Now that we have new mortgage rules, it is more important than ever before to include the financing condition in any offer or be otherwise prepared for the consequences.

Pre-approvals are no guarantee your buyer will obtain financing.

Too many buyers are cavalier about submitting offers without a financing condition, especially during the pressure of a bidding war. They must understand that even with a pre-approval, the lender must be satisfied with its own appraisal. The foundation for most appraisals is, what would a willing buyer pay a willing seller, WITHOUT pressure?

In a bidding war, there is almost always pressure on the buyer.

This is why the appraisal will likely be lower than what the buyer offered and the lender will offer your buyer less money than they hoped for. The answer is always to have an extra five to 10 per cent of the down payment in reserve to protect themselves. In a condominium purchase, if it is conditional upon review of a status certificate, use that time to also make sure their financing is in order.

Lenders can change their mind right up until the day of closing.

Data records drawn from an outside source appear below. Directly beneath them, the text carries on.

/-- Every effect keeps the peripheral's part; only the ten listed touch it. -/
theorem Effect.keeps_peripheralSound {s t : State} {i : Instr} (he : Effect s i t) (h : s.PeripheralSound) :
    t.PeripheralSound := by
  have eng := h.engine
  cases he with
  | pInit hs hl => exact (h.setPer (eng.configured hs hl _ _ _) rfl rfl rfl).congr rfl rfl rfl
  | tWrite hv ha => exact (h.tblWrite _ hv ha).congr rfl rfl rfl
  | publish hv ha => exact (h.publishRange _ _).congr rfl rfl rfl
  | csStart hv hl hs => exact (h.setPer (eng.opened hv hl) rfl rfl rfl).congr rfl rfl rfl
  | csMalformed hv hl hs =>
    have hcount := h.countMalformed
    exact (hcount.setPer (hcount.engine.opened hv hl) rfl rfl rfl).congr rfl rfl rfl
  | @csEnd level hv hl hs =>
    exact (h.setPer (p := { s.per.closed with csSeen := level }) (eng.closed hv) rfl rfl rfl).congr rfl rfl rfl
  | classified k hi hs => exact (h.setPer (eng.classified hs k) rfl rfl rfl).congr rfl rfl rfl
  | doneOk hs hc => exact (h.setPer (eng.closed (eng.configured_of_session hs)) rfl rfl rfl).congr rfl rfl rfl
  | doneError hs hc =>
    exact ((h.setPer (eng.closed (eng.configured_of_session hs)) rfl rfl rfl).latched hc).congr rfl rfl rfl
  | regWr hs ha =>
    have hst : s.per.st ≠ .idle := by rcases hs with hs | hs <;> simp [hs]
    exact (h.tblWrite _ (eng.configured_of_st hst) ha).congr rfl rfl rfl
  | _ => exact h.congr rfl rfl rfl

/-! ## Steps -/

/-- A step with RST released is a wait or handles one input in the state the arbiter leaves: by an effect of its
instruction, or as an undecodable word. -/
theorem step_released_cases {s t : State} (h : step s = .next t) (hrst : s.now.rst = false) :
    t = s.await ∨ ∃ k rest, (∃ i, Effect ((s.drawnBy k).withPresented rest) i t) ∨
      ∃ inp, t = ((s.drawnBy k).withPresented rest).undecoded inp := by
  obtain ⟨hreset, -⟩ | ⟨-, -, hstep⟩ | ⟨inp, r, -, ha, hstep⟩ := step_cases s
  · simp [hrst] at hreset
  · cases hstep.symm.trans h
    exact .inl rfl
  · obtain ⟨rest, k, -, rfl⟩ := arbitrate_some ha
    refine .inr ⟨k, rest, ?_⟩
    obtain ⟨i, -, hstep⟩ | ⟨-, hstep⟩ := hstep
    · exact .inl ⟨i, exec_effect (hstep.symm.trans h)⟩
    · cases hstep.symm.trans h
      exact .inr ⟨inp, rfl⟩

/-- With RST asserted a step is a reset (R190). -/
theorem step_reset {s : State} (hrst : s.now.rst = true) : step s = .next s.takeReset := by
  simp [step, hrst]

/-- With RST released and nothing presented a step is a wait (R185). -/
theorem step_await {s : State} (hrst : s.now.rst = false) (hp : s.now.presented = []) :
    step s = .next s.await := by
  simp [step, hrst, arbitrate_none.mpr hp]

/-- A wait touches no state of the block: at most the ports and the buffer space move on (R185). -/
theorem await_eq (s : State) :
    ∃ now later stored, s.await = { s.quiet with
      now := now, later := later, buf := { s.buf with cells := storeBytes stored s.buf.cells } } := by
  unfold State.await
  split
  · exact ⟨s.now, s.later, [], rfl⟩
  · exact ⟨_, _, _, rfl⟩

theorem inv_await {s : State} (h : s.Inv) : s.await.Inv := by
  obtain ⟨hctl, hper⟩ := inv_iff.mp h
  obtain ⟨now, later, stored, hawait⟩ := await_eq s
  rw [hawait, inv_iff]
  exact ⟨{ hctl with
      bufRising := rising_storeBytes _ hctl.bufRising
      bufBelow := keysBelow_storeBytes _ hctl.bufBelow },
    hper.congr rfl rfl rfl⟩

theorem Effect.keeps_inv {s t : State} {i : Instr} (he : Effect s i t) (h : s.Inv) : t.Inv := by
  obtain ⟨hctl, hper⟩ := inv_iff.mp h
  exact inv_iff.mpr ⟨he.keeps_controllerSound hctl, he.keeps_peripheralSound hper⟩

/-- An undecodable input moves the response port or EVT_ILLEGAL, of which the invariant does not speak. -/
theorem inv_undecoded {s : State} (h : s.Inv) (inp : Input) : (s.undecoded inp).Inv := by
  obtain ⟨hctl, hper⟩ := inv_iff.mp h
  cases inp <;> exact inv_iff.mpr ⟨hctl.congr rfl rfl rfl, hper.congr rfl rfl rfl⟩

/-- The arbiter moves the ports and the counter of draws, of which the invariant does not speak. -/
theorem inv_withPresented_drawnBy {s : State} (h : s.Inv) (k : Nat) (rest : List Input) :
    ((s.drawnBy k).withPresented rest).Inv := by
  obtain ⟨hctl, hper⟩ := inv_iff.mp h
  exact inv_iff.mpr ⟨hctl.congr rfl rfl rfl, hper.congr rfl rfl rfl⟩

/-- A reset meets the invariant whatever is drawn, given a buffer space in canonical form. -/
theorem inv_resetAt (p : Params) (now : Moment) (later : List Arrival) {buf : BufferSpace} (k : Nat)
    (hrising : rising buf.cells = true) (hbelow : keysBelow (2 ^ 32) buf.cells = true) :
    (State.resetAt p now later buf k).Inv := by
  have hctl : (State.resetAt p now later buf k).ControllerSound :=
    { dpRising := rfl
      dpBelow := rfl
      bufRising := hrising
      bufBelow := hbelow
      profiles := fun i p hp => nomatch hp
      busInFlight := fun hd => nomatch hd
      linesReleased := fun hv => nomatch hv
      roomInFlight := fun hd => nomatch hd
      result := .inl ⟨rfl, rfl⟩ }
  have hper : (State.resetAt p now later buf k).PeripheralSound :=
    { curRising := rfl
      shdRising := rfl
      curBelow := rfl
      shdBelow := rfl
      curFromShd := fun a ha => nomatch ha
      engine := by simp [EngineInvariant, State.resetAt]
      primErr := by simp [State.resetAt] }
  exact inv_iff.mpr ⟨hctl, hper⟩

/-- Settles O52: nothing is known of the buffer space, so its form is canonical. -/
theorem resetMeetsTheInvariant : Obligations.ResetMeetsTheInvariant :=
  inv_resetAt _ _ _ 0 rfl rfl

/-- Settles O53: a reset starts the invariant afresh, and a wait, an effect and an undecodable input keep it. -/
theorem stepKeepsTheInvariant : Obligations.StepKeepsTheInvariant := by
  intro s t hinv hstep
  cases hrst : s.now.rst with
  | true =>
    cases (step_reset hrst).symm.trans hstep
    obtain ⟨hctl, -⟩ := inv_iff.mp hinv
    exact inv_resetAt _ _ _ _ hctl.bufRising hctl.bufBelow
  | false =>
    obtain rfl | ⟨k, rest, ⟨i, he⟩ | ⟨inp, rfl⟩⟩ := step_released_cases hstep hrst
    · exact inv_await hinv
    · exact he.keeps_inv (inv_withPresented_drawnBy hinv k rest)
    · exact inv_undecoded (inv_withPresented_drawnBy hinv k rest) inp

end Sys2Proof.Machine
end

section
/-! PROOFS of the family 10_state.md, the writers: which effects write FLAGS, ACT, the Bus Handle and every other
register (O48, O49, O50, O54, O56).  Each lemma is a case analysis over `Effect` that names the writers; every
other effect leaves the register as it was.
-/

namespace Sys2Proof.Machine

/-! ## FLAGS (R30) -/

/-- No bit of FLAGS falls. -/
def FlagsRise (f g : Flags) : Prop :=
  (f.evtIllegal = true → g.evtIllegal = true) ∧ (f.evtUnexpected = true → g.evtUnexpected = true) ∧
    (f.tblRange = true → g.tblRange = true) ∧ (f.primErr = true → g.primErr = true)

theorem FlagsRise.refl (f : Flags) : FlagsRise f f := ⟨id, id, id, id⟩

theorem Effect.flagsRise {s t : State} {i : Instr} (he : Effect s i t) : FlagsRise s.flags t.flags := by
  cases he with
  | decodeDropped | doneDropped | regWrUnexpected | regRdUnexpected | statusDropped =>
    exact ⟨id, fun _ => rfl, id, id⟩
  | regWrRange | regRdRange => exact ⟨id, id, fun _ => rfl, id⟩
  | doneError => exact ⟨id, id, id, fun _ => rfl⟩
  | _ => exact FlagsRise.refl _

theorem flagsRise_undecoded (s : State) (inp : Input) : FlagsRise s.flags (s.undecoded inp).flags := by
  cases inp with
  | command c => exact FlagsRise.refl _
  | event e => exact ⟨fun _ => rfl, id, id, id⟩

/-- Settles O48: an effect and an undecodable input only set bits, and a wait leaves all of them alone. -/
theorem flagsAreSticky : Obligations.FlagsAreSticky := by
  intro s t hstep hrst
  obtain rfl | ⟨k, rest, ⟨i, he⟩ | ⟨inp, rfl⟩⟩ := step_released_cases hstep hrst
  · obtain ⟨now, later, stored, hawait⟩ := await_eq s
    rw [hawait]
    exact FlagsRise.refl _
  · exact he.flagsRise
  · exact flagsRise_undecoded ((s.drawnBy k).withPresented rest) inp

/-- Settles O49: every effect that sets an error flag but PRIM_ERR is of an input that was not owed. -/
theorem expectedInputsSetNoErrorFlag : Obligations.ExpectedInputsSetNoErrorFlag := by
  intro i s t hexp h
  cases exec_effect h with
  | decodeDropped hi hs =>
    obtain rfl | rfl | rfl := hi
    all_goals exact absurd hexp hs
  | doneDropped hs => exact absurd hexp (by simp [Expected, hs])
  | doneError hs hc => exact .inr ⟨_, rfl, hc, rfl⟩
  | regWrUnexpected hs => exact absurd hexp.1 hs
  | regWrRange ha => exact absurd hexp.2 (Nat.not_lt.mpr ha)
  | regRdUnexpected hs => exact absurd hexp.1 hs
  | regRdRange ha => exact absurd hexp.2 (Nat.not_lt.mpr ha)
  | statusDropped hd => exact absurd hexp (by simp [Expected, hd])
  | _ => exact .inl rfl

/-! ## The action stream (R22) -/

theorem Effect.act_grows {s t : State} {i : Instr} (he : Effect s i t) : ∃ new, t.act = s.act ++ new := by
  cases he with
  | dispatch p => exact ⟨_, List.append_assoc _ _ _⟩
  | csStart => exact ⟨_, rfl⟩
  | csMalformed => exact ⟨_, congrArg State.act (malformed_eq s _)⟩
  | csEnd => exact ⟨_, rfl⟩
  | _ => exact ⟨[], (List.append_nil _).symm⟩

/-- Settles O50: only DISPATCH and E_CS emit, and they append. -/
theorem actionStreamOnlyGrows : Obligations.ActionStreamOnlyGrows := by
  intro s t hstep hrst
  obtain rfl | ⟨k, rest, ⟨i, he⟩ | ⟨inp, rfl⟩⟩ := step_released_cases hstep hrst
  · obtain ⟨now, later, stored, hawait⟩ := await_eq s
    exact ⟨[], by simp [hawait]⟩
  · exact he.act_grows
  · cases inp <;> exact ⟨[], (List.append_nil _).symm⟩

/-! ## The Bus Handle (R14, R96) -/

/-- Settles O54: BUSINIT writes where there is no Bus Handle, DISPATCH where there is one, keeping its
deassertion pattern, and no other effect writes it. -/
theorem busHandleHasTwoWriters : Obligations.BusHandleHasTwoWriters := by
  intro i s t h
  cases exec_effect h with
  | busInit hd hv => exact ⟨fun hvalid => absurd hvalid (by simp [hv]), fun _ _ => ⟨_, _, _, _, rfl⟩⟩
  | dispatch p hd hv =>
    exact ⟨fun _ => ⟨hv, rfl, fun _ => ⟨_, _, _, _, _, _, rfl⟩⟩, fun hnone => absurd hv (by simp [hnone])⟩
  | _ => exact ⟨fun hv => ⟨hv, rfl, fun hne => absurd rfl hne⟩, fun _ hne => absurd rfl hne⟩

/-! ## The writers of each register (R14 to R31, R44) -/

/-- The instruction is BUSINIT. -/
def IsBusInit (i : Instr) : Prop := ∃ src d w v, i = .busInit src d w v

/-- The instruction is DISPATCH. -/
def IsDispatch (i : Instr) : Prop := ∃ slot rx len tx rxb cap, i = .dispatch slot rx len tx rxb cap

/-- The instruction is P_STATUS. -/
def IsStatus (i : Instr) : Prop := ∃ status, i = .pStatus status

/-- The instruction is PINIT. -/
def IsPInit (i : Instr) : Prop := ∃ l n c o, i = .pInit l n c o

/-- The instruction is E_CS. -/
def IsEdge (i : Instr) : Prop := ∃ level, i = .eCs level

/-- The instruction is an E_DECODE. -/
def IsDecode (i : Instr) : Prop := i = .eDecodeW ∨ i = .eDecodeR ∨ i = .eDecodeRW

/-- The instruction is E_DONE. -/
def IsDone (i : Instr) : Prop := ∃ code, i = .eDone code

/-- The instruction is a bus-side access to the Register Table. -/
def IsAccess (i : Instr) : Prop := (∃ a b, i = .eRegWr a b) ∨ ∃ a, i = .eRegRd a

namespace Effect

section Writers

variable {s t : State} {i : Instr} (he : Effect s i t)

include he

theorem bh_writers : t.ctl.bh ≠ s.ctl.bh → IsBusInit i ∨ IsDispatch i := by
  cases he with
  | busInit => exact fun _ => .inl ⟨_, _, _, _, rfl⟩
  | dispatch => exact fun _ => .inr ⟨_, _, _, _, _, _, rfl⟩
  | _ => exact fun hne => absurd rfl hne
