-- ==== Sys2Proof/Machine/Flags.lean ====
section
/-! DEFINITION. The flag computation of the spec: none. -/

namespace Sys2Proof.Machine

/-- R71: "Flags written: none." N, Z, C and V are unchanged on every outcome. -/
def flagsAfter (_r : Result) (f : Flags) : Flags :=
  f

end Sys2Proof.Machine
end

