-- ==== Sys2Proof/Syntax.lean ====
section
/-! DEFINITION. The instructions: one constructor per row of spec/opcode_table.json. Both rows are
the one instruction of the spec, `MRC{<c>}{<q>} p15, {#}0, <Rt>, c0, c2, {#}5` (R50, R71), in its
two encodings. -/

namespace Sys2Proof

/-- The decoded form `ReadID_ISAR5` of R56. The five coordinates are fixed (R52), so the operands
are the condition (A32 only) and the number in the Rt field. -/
inductive Instr where
  /-- Row 1, A32 encoding A1 (R54): `t := w[15:12]`, `cond := w[31:28]`. -/
  | mrcA1 (cond : Cond) (rt : BitVec 4)
  /-- Row 2, T32 encoding T1 (R55): `t := w[15:12]` of `w = hw1 : hw2`; no condition field. -/
  | mrcT1 (rt : BitVec 4)
deriving DecidableEq, Repr

/-- The Rt field of an instruction. -/
def Instr.rt : Instr → BitVec 4
  | .mrcA1 _ rt => rt
  | .mrcT1 rt => rt

/-- The instruction set an encoding belongs to (R53). -/
def Instr.iset : Instr → ISet
  | .mrcA1 _ _ => .a32
  | .mrcT1 _ => .t32

end Sys2Proof
end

Even if your buyer is approved after they sign the agreement, the lender can still change its mind based on anything that they may learn before they advance the funds. There are usually many conditions attached to any loan approval, such as verification of income, down payment and employment. Make sure your buyer works with their mortgage broker to satisfy all of these conditions and requirements as soon as possible in the process.

The worst words a lawyer can hear from a lender on the day of closing is “The file is in underwriting”. This typically means that someone else is reviewing the entire file because issues have arisen. In some cases this can result in the entire loan being cancelled, right on the day of closing. In our firm, since we receive and send funds via wire transfer, we are fortunately able to complete deals even when lenders are late transferring funds to our trust account.

Always know the net amount your buyer will receive from their lender.

Every mortgage commitment is different. Some may contain up-front fees for arranging the loan, appraisals, CMHC fees and PST, and interest to the interest adjustment date. All of these fees are deducted right off the top, before the balance is sent to their lawyer on the day of closing. The bottom line is that your buyer must know the exact amount that will be sent to their lawyer on closing, to make sure they have enough to make up the rest of the down payment, land transfer tax and legal fees. At our firm we remind clients to send us their mortgage instructions early in the process so that we can get them the net amount they will need to complete the transaction in a timely manner.

Get it in writing if your buyer wants no finance condition in the agreement.

If the buyer does go ahead and tell you to put the offer in without a finance condition, get these instructions in writing. It is not enough to write the finance condition in the offer and then have the buyer strike it out and initial it. It is better to use a separate form.

In Ontario, OREA has form 127, which makes it clear that the buyer is confirming to the buyer brokerage that they understand the risks in making an offer without conditions.